**Exercise requirements:** What lines below include the word "true"? Copy each one.

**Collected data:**

┄┄┄┄┄┄

-- ==== Sys2Proof/Certificates/Slice0/Obligations.lean ====
section
/-!
DEFINITION. The statements about the part. Each docstring names the rules a statement follows; where a clause rests on
a choice of the model, it names the log entry.
-/

open Sys2Proof Sys2Proof.Machine

/-! ### The step -/

/-- A step takes the command at the front of the queue and runs its meaning on the queue's rest. -/
def Obligations.StepRunsFrontCommand : Prop :=
  ∀ (c : Instr) (rest : List Instr) (s : State),
    step { s with pending := c :: rest } = exec c { s with pending := rest }

/-- On an empty queue one millisecond passes in a part that has power (log 1). While milliseconds pass, up to an expiry
that lies ahead too (log 2), the forward buffer goes on sending (log 15). All three are the model's choice. -/
def Obligations.EmptyQueueLetsTimePass : Prop :=
  (∀ s : State, s.pending = [] →
    step s =
      .next
        (if s.powered then
          { s with
            time := s.time + 1
            forward := s.forward.send (symbolsIn 1) }
        else s)) ∧
    ∀ (s : State) (e : Time),
      ((e - s.time).toNat < 2147483648 →
        s.reach e =
          { s with
            time := e
            forward := s.forward.send (symbolsIn (e - s.time).toNat) }) ∧
        (2147483648 ≤ (e - s.time).toNat → s.reach e = s)

/-- Every command answers a next state, and leaves the queue as it is. Without power the part takes POWER_ON and the
levels on its pins, and nothing else (log 27). That no command ends in a fault or a refusal, also one that is not
well-formed, is the model's choice (logs 33, 34). -/
def Obligations.EveryCommandAnswers : Prop :=
  (∀ (i : Instr) (s : State), ∃ t, exec i s = .next t ∧ t.pending = s.pending) ∧
    ∀ s : State, s.powered = false →
      (∀ i : Instr, (∀ e, i ≠ .powerOn e) → (∀ p a, i ≠ .pinRawChange p a) → exec i s = .next s) ∧
        ∀ (p : Pin) (a : Bool), exec (.pinRawChange p a) s = .next (s.putFilter p { s.filter p with raw := a })

/-! ### Reset -/

/-- Reset is the state after the first start-up of a part as it leaves manufacture (log 5), and holds the state of every
block after start-up (R192's table). The rate of a line before its first attempt is log 50. -/
def Obligations.ResetIsTheFirstStartUp : Prop :=
  exec (.powerOn []) State.manufactured = .next State.reset ∧
  let s := State.reset
  s.pending = [] ∧ s.time = 0 ∧
    (∀ i : SlotNo, (s.slot i).state = .empty ∧ (s.slot i).tenure = 0 ∧ (s.slot i).unbacked = 0) ∧
    (∀ c : Channel, s.meter c = Meter.cold ∧ (s.route c).state = .unrouted ∧ (s.route c).settleCount = 0 ∧
      (s.route c).hold = false) ∧
    (∀ h : HeadNo, (s.head h).reading = none ∧ (s.head h).staleTimer = none) ∧
    s.trace = [] ∧ s.forward.flights = [] ∧
    (∀ i : SlotNo, (s.line i).state = .idle ∧ (s.line i).lastFailure = none ∧ s.senseOf i = ⟨false, false⟩) ∧
    s.digest.inFlight = none ∧ s.digest.lastGranted = 16 ∧
    s.requests.access = .operate ∧ s.requests.nonce = none ∧ s.requests.attempt = none ∧
    s.requests.failedUnlocks = 0 ∧ s.requests.lockout = none ∧ s.requests.replies = [] ∧
    s.link.up = false ∧ s.link.timer = none ∧ s.forward.buffer = [] ∧ s.returns.buffer = [] ∧
    s.link.minor = Grade.cold ∧ s.link.major = Grade.cold ∧
    (∀ p : Pin, (s.filter p).filtered = false ∧ (s.filter p).changed = false) ∧
    s.nvm.saveState = .running ∧ s.nvm.inProgress = some (.cleanMark false, .normal)

/-! ### Invariants -/

/-- The Notice Queue, the trace and the reply list stay within their sizes (R166, R72, R154). -/
def Obligations.StepKeepsQueuesBounded : Prop :=
  ∀ s t : State, QueuesBounded s → step s = .next t → QueuesBounded t

/-- No two entries of the Notice Queue have the same kind and subject (R166). -/
def Obligations.StepKeepsNoticesDistinct : Prop :=
  ∀ s t : State, NoticesDistinct s → step s = .next t → NoticesDistinct t

/-- Fine accumulators stay below 100,000,000, remainders below 1024, full-line runs at most 16 (R39, R28). -/
def Obligations.StepKeepsMetersInRange : Prop :=
  ∀ s t : State, MetersInRange s → step s = .next t → MetersInRange t

/-- Active slots and UNROUTED follow the configured fields (R50, R51). -/
def Obligations.StepKeepsRoutesConsistent : Prop :=
  ∀ s t : State, RoutesConsistent s → step s = .next t → RoutesConsistent t

/-- Present follows the filtered PRESENCE input, and EMPTY is exactly not present (R2, R176). -/
def Obligations.StepKeepsPresenceFollows : Prop :=
  ∀ s t : State, PresenceFollows s → step s = .next t → PresenceFollows t

/-- The writer queue holds at most one write per record, and none waits while the writer is free (R185). -/
def Obligations.StepKeepsWriterOrderly : Prop :=
  ∀ s t : State, WriterOrderly s → step s = .next t → WriterOrderly t

/-- The invariants hold at reset. -/
def Obligations.InvariantsHoldAtReset : Prop :=
  QueuesBounded State.reset ∧ NoticesDistinct State.reset ∧ MetersInRange State.reset ∧
    RoutesConsistent State.reset ∧ PresenceFollows State.reset ∧ WriterOrderly State.reset

/-! ### MGMT packets and requests -/

/-- A request written as a MGMT payload reads back as itself (R196, 11.2); a MGMT packet is what its payload says when
its check is the correct one, and is dropped otherwise (R194). -/
def Obligations.MgmtPayloadsRoundTrip : Prop :=
  (∀ i : Instr, i.wellFormed = true → (requestParts i).isSome = true →
    ∃ payload, encodeMgmt i = some payload ∧ payload.length ≤ 251 ∧ decodeMgmt payload = i) ∧
    (∀ payload : List Byte, 2 ≤ payload.length → encodeMgmt (decodeMgmt payload) = some payload) ∧
    ∀ (payload : List Byte) (check : BitVec 16),
      decodeMgmtPacket payload check =
        if crc16 (0x20#8 :: (word16 (BitVec.ofNat 16 payload.length) ++ payload)) = check then decodeMgmt payload
        else .mgmtCheckFailed ⟨payload, check⟩

/-- What the packet of a request does as it arrives: it touches the lane, the Link Monitor and the notices only; the
link is UP and its timer restarts with 50 ms; within a packet that had begun, it counts as one good packet (R137, R149,
R151). That a packet begins with the request when its start symbol was no command of its own is log 4, and that its
symbols drain the forward buffer log 15. -/
def Obligations.RequestPacketArrives : Prop :=
  ∀ (s : State) (fields : List Byte),
    keepsBut [.link, .forward, .notices] s (s.requestArrives fields) ∧
      (s.requestArrives fields).link.up = true ∧
      (s.requestArrives fields).link.timer = some (s.time + 50) ∧
      (s.requestArrives fields).link.rx = .idle ∧
      (s.link.up = true → s.link.rx = .receiving →
        (s.requestArrives fields).notices = s.notices ∧
          (s.requestArrives fields).link.minor =
            s.link.minor.leaks 100000 (s.after (3 * s.policy.minorWindow)) ∧
          (s.requestArrives fields).link.major = s.link.major.leaks 1000 (s.after (5 * s.policy.majorWindow)) ∧
          (s.requestArrives fields).forward = (s.send (fields.length + 7)).forward)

┄┄┄┄┄┄

**Answer space:**
  (∀ i : Instr, i.wellFormed = true → (requestParts i).isSome = true →
      (s.requestArrives fields).link.up = true ∧
      (s.link.up = true → s.link.rx = .receiving →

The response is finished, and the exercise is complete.